一连两日都没再见到骆玉湛,江意澜心下暗暗恼悔,定是她发现了他的秘密,所以惹怒了他,才会使他不愿再帮她,这下可完了,见不到父亲了,她一肚子的疑问都找不到人询问了。
她急的在屋里来回转圈子,一圈一圈的转个不停,嘴里还念念有词。
月笼站在一旁也跟着心急,最后实在忍不住了,开口问道“奶奶,您这是怎么了?有什么事您跟奴婢说说,奴婢虽然不一定能帮上什么,但好歹的您也别总闷在心里,伤了身子。”
江意澜知她是好意,也不隐瞒“月笼,我想见见父亲,可是又没办法出去,原本求了二爷的,可二爷到现在还没来,八成是指望不上了。”
月笼眨眨眼,想起那天晚上的事,觉得奇怪,有心再多问几句,却不敢出口,只劝道“奶奶别着急,咱们再慢慢想办法。”
“既然指望不上了,那我就走了。“门外传来骆玉湛的声音,门帘挑动,他迈步进来,一身青衫,身材俊挺,眉宇间却夹着一丝不满。
月笼心下大喜,忙上前迎了过来“二爷啊,您可来了,二奶奶可天天都盼着您呢,您快坐下,奴婢马上去沏茶。”听听这话说的,她盼着他来呢,来干什么呢?
“不喝。”“不喝。”
两人异口同声道,相视一眼,都别扭的转过头去。经了那一晚上,两人心里都有些说不出的感觉。

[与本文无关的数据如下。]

def genEnable (s : State) (g v : Nat) : State × Status :=
  if v == 1 then
    if genEnabled s g then (s, .ok)
    else if encState s (genEncoder s g) != 2 then (s, .state)
    else (wr (setGenNext s g (lineAbove s g (encHigh s (genEncoder s g)))) (gx g) 0x01 1, .ok)
  else if genEnabled s g && genInUse s g then (s, .state)
  else (wr s (gx g) 0x01 0, .ok)

/-! Triggers and the product table (R129 to R134). -/

/-- The encoder of a trigger's line generator. -/
def trigEncoder (s : State) (t : Nat) : Nat := genEncoder s (rd s (tx t) 0x05)

/-- The next product_id (R130). -/
def nextId (s : State) : Nat := if s.print.lastId == 0xFFFFFFFF then 1 else s.print.lastId + 1

/-- Slots of the table in use: a record retired in this ACLK holds its own until the next (R133). -/
def liveSlots (s : State) : Nat := s.print.products.length + (if s.print.retiredAt == aclk s + 1 then s.print.retiredNow else 0)

/-- A record created for an accepted edge, with its windows, its serial, its gate entry and its region (R130, R132, R135, R164, R180, R201). -/
def productCreate (s : State) (t pos : Nat) : State :=
  let gate := rd s (tx t) 0x0A
  let due := (pos + rd s (tx t) 0x0B) % 2 ^ 48
  if decide (1024 ≤ liveSlots s) then
    let s1 := setCause (bump s (tx t) 0x13) (.trigger t) 2
    let s2 := setCause (bump s1 0x3200 0x04) .products 0
    if gate ≤ 11 then gateAdd s2 gate due none else s2
  else
    let g := rd s (tx t) 0x05
    let id := nextId s
    let line := wrapInt 32 (lineAtOrAbove s g pos)
    let bars := rd s (tx t) 0x09
    let p : Product := { id := id, lane := rd s (tx t) 0x06, trigger := t, enc := trigEncoder s t, gen := g, pos := pos, line := line, due := bars,
                         gate := gate, duePos := due, retirePos := (pos + rd s (tx t) 0x0C) % 2 ^ 48,
                         printStatus := if bars == 0 then 0 else 1, createdAt := s.now }
    let s1 := { s with print := { s.print with lastId := id, products := s.print.products ++ [p] } }
    let s2 := setCause (wr (wr s1 (tx t) 0x0E pos) (tx t) 0x0F id) (.trigger t) 0
    let s3 := registerWindows s2 id bars line
    let s4 := if rd s (tx t) 0x0D ≤ 31 then serialAllocate s3 id (rd s (tx t) 0x0D) else s3
    let s5 := if gate ≤ 11 then gateAdd s4 gate due (some id) else s4
    regionOpen s5 id

/-- An edge at a position is ignored: below HighWater, or within Lockout of the last accepted edge (R129). -/
def edgeIgnored (pos high lockout : Nat) (accepted : Option Nat) : Bool :=
  decide (posDiff pos high < 0) || (match accepted with
    | some q => decide ((posDiff pos q).natAbs ≤ lockout)
    | none => false)

/-- An edge after the filter, in its ACLK of acceptance (R129). -/
def triggerEdge (s : State) (t : Nat) (rising : Bool) : State :=
  if rd s (tx t) 0x01 != 1 || rising != (rd s (tx t) 0x03 == 0) then s
  else
    let e := trigEncoder s t
    let pos := encPos s e
    if edgeIgnored pos (encHigh s e) (rd s (tx t) 0x08) (tabFind s.print.accepted t) then setCause (bump s (tx t) 0x12) (.trigger t) 1
    else
      let s1 := resyncMark { s with print := { s.print with accepted := tabPut s.print.accepted t pos } } e
      productCreate s1 t (wrapInt 48 ((pos : Int) + signedOf 32 (rd s (tx t) 0x07)))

月笼一头雾水,两位主子这是怎么了?不喝茶就不喝茶,还这么强调。可能是急着说正事吧,遂道“二爷二奶奶,你们先说话奴婢先下去了。”说着头也不回的出去了。
又见骆玉湛,江意澜顿觉有些尴尬,伸了伸手“二爷,请坐。”
骆玉湛似乎很不屑只站在门边,一步也不往里走“我站站就走,既然指望不上了,多坐无益。”
江意澜知他听到自己方才说的话了,可她说错了么?自从那日说完之后,他再也没露过面,谁知道事情办得怎么样了她原想着指望他来着,可她上哪里找人去啊,现在还嫌她不指望他了。
她心里这么想着,脸上却带着笑意“爷,那您今天过来时来告诉我好消息还是坏消息呢?”
骆玉湛却沉下脸来,冷声道“没有消息。”
江意澜撇撇嘴小声嘀咕“二爷海真是小气,我不过是跟丫头说着玩的,您也当真,我若真不指望您又何苦跟您说来着。”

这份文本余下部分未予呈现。